** Opening Material provided block **
-- ==== Sys2Proof/Laws/FrameBase.lean ====
section
/-! SUPPORT. Which fields of the state each operation leaves as they were: from the named updates to the forms of commands. A field set `K` that leaves out
what the operation changes is observed alike before and after. -/

namespace Sys2Proof.Machine

set_option Elab.async false
set_option linter.unusedTactic false
set_option linter.unreachableTactic false

/-- Which fields of the state an equation is about. -/
structure Keep where
  clk : Bool
  boot : Bool
  img : Bool
  glob : Bool
  clr : Bool
  win : Bool
  ctx : Bool
  cal : Bool
  err : Bool
  rings : Bool
  que : Bool
  queues : Bool
  tasks : Bool
  acc : Bool
  accNext : Bool
  xlt : Bool
  tbl : Bool
  sch : Bool
  pwr : Bool
  mbx : Bool
  key : Bool
  tap : Bool
  trl : Bool
  ls : Bool
  bar : Bool
  det : Bool
  qwin : Bool
  xwin : Bool
  gwin : Bool
  twin : Bool
  swin : Bool
  pwin : Bool
  cc : Bool
  out : Bool
  pending : Bool

/-- All of them. -/
def Keep.all : Keep := ⟨true, true, true, true, true, true, true, true, true, true, true, true, true, true, true, true, true,
  true, true, true, true, true, true, true, true, true, true, true, true, true, true, true, true, true, true⟩

/-- Those fields of a state; the others as at reset. -/
def obs (K : Keep) (s : State) : State :=
  { clk := bif K.clk then s.clk else State.reset.clk
    boot := bif K.boot then s.boot else State.reset.boot
    img := bif K.img then s.img else State.reset.img
    glob := bif K.glob then s.glob else State.reset.glob
    clr := bif K.clr then s.clr else State.reset.clr
    win := bif K.win then s.win else State.reset.win
    ctx := bif K.ctx then s.ctx else State.reset.ctx
    cal := bif K.cal then s.cal else State.reset.cal
    err := bif K.err then s.err else State.reset.err
    rings := bif K.rings then s.rings else State.reset.rings
    que := bif K.que then s.que else State.reset.que
    queues := bif K.queues then s.queues else State.reset.queues
    tasks := bif K.tasks then s.tasks else State.reset.tasks
    acc := bif K.acc then s.acc else State.reset.acc
    accNext := bif K.accNext then s.accNext else State.reset.accNext
    xlt := bif K.xlt then s.xlt else State.reset.xlt
    tbl := bif K.tbl then s.tbl else State.reset.tbl
    sch := bif K.sch then s.sch else State.reset.sch
    pwr := bif K.pwr then s.pwr else State.reset.pwr
    mbx := bif K.mbx then s.mbx else State.reset.mbx
    key := bif K.key then s.key else State.reset.key
    tap := bif K.tap then s.tap else State.reset.tap
    trl := bif K.trl then s.trl else State.reset.trl
    ls := bif K.ls then s.ls else State.reset.ls
    bar := bif K.bar then s.bar else State.reset.bar
    det := bif K.det then s.det else State.reset.det
    qwin := bif K.qwin then s.qwin else State.reset.qwin
    xwin := bif K.xwin then s.xwin else State.reset.xwin
    gwin := bif K.gwin then s.gwin else State.reset.gwin
    twin := bif K.twin then s.twin else State.reset.twin
    swin := bif K.swin then s.swin else State.reset.swin
    pwin := bif K.pwin then s.pwin else State.reset.pwin
    cc := bif K.cc then s.cc else State.reset.cc
    out := bif K.out then s.out else State.reset.out
    pending := bif K.pending then s.pending else State.reset.pending }

/-- `t` with those fields as in `s`. -/
def mergeKept (K : Keep) (s t : State) : State :=
  { clk := bif K.clk then s.clk else t.clk
    boot := bif K.boot then s.boot else t.boot
    img := bif K.img then s.img else t.img
    glob := bif K.glob then s.glob else t.glob
    clr := bif K.clr then s.clr else t.clr
    win := bif K.win then s.win else t.win
    ctx := bif K.ctx then s.ctx else t.ctx
    cal := bif K.cal then s.cal else t.cal
    err := bif K.err then s.err else t.err
    rings := bif K.rings then s.rings else t.rings
    que := bif K.que then s.que else t.que
    queues := bif K.queues then s.queues else t.queues
    tasks := bif K.tasks then s.tasks else t.tasks
    acc := bif K.acc then s.acc else t.acc
    accNext := bif K.accNext then s.accNext else t.accNext
    xlt := bif K.xlt then s.xlt else t.xlt
    tbl := bif K.tbl then s.tbl else t.tbl
    sch := bif K.sch then s.sch else t.sch
    pwr := bif K.pwr then s.pwr else t.pwr
    mbx := bif K.mbx then s.mbx else t.mbx
    key := bif K.key then s.key else t.key
    tap := bif K.tap then s.tap else t.tap
    trl := bif K.trl then s.trl else t.trl
    ls := bif K.ls then s.ls else t.ls
    bar := bif K.bar then s.bar else t.bar
    det := bif K.det then s.det else t.det
    qwin := bif K.qwin then s.qwin else t.qwin
    xwin := bif K.xwin then s.xwin else t.xwin
    gwin := bif K.gwin then s.gwin else t.gwin
    twin := bif K.twin then s.twin else t.twin
    swin := bif K.swin then s.swin else t.swin
    pwin := bif K.pwin then s.pwin else t.pwin
    cc := bif K.cc then s.cc else t.cc
    out := bif K.out then s.out else t.out
    pending := bif K.pending then s.pending else t.pending }

theorem of_bif {α : Type} {b : Bool} {x y d : α} (h : (bif b then x else d) = bif b then y else d) : x = bif b then y else x
    := by
  cases b
  · rfl
  · exact h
** Closing Material provided block **
Aim of the exercise ▸ Scan the listing and copy every line where the string "pwin" shows up.

Solution to the exercise ▸
  pwin : Bool
    pwin := bif K.pwin then s.pwin else State.reset.pwin
    pwin := bif K.pwin then s.pwin else t.pwin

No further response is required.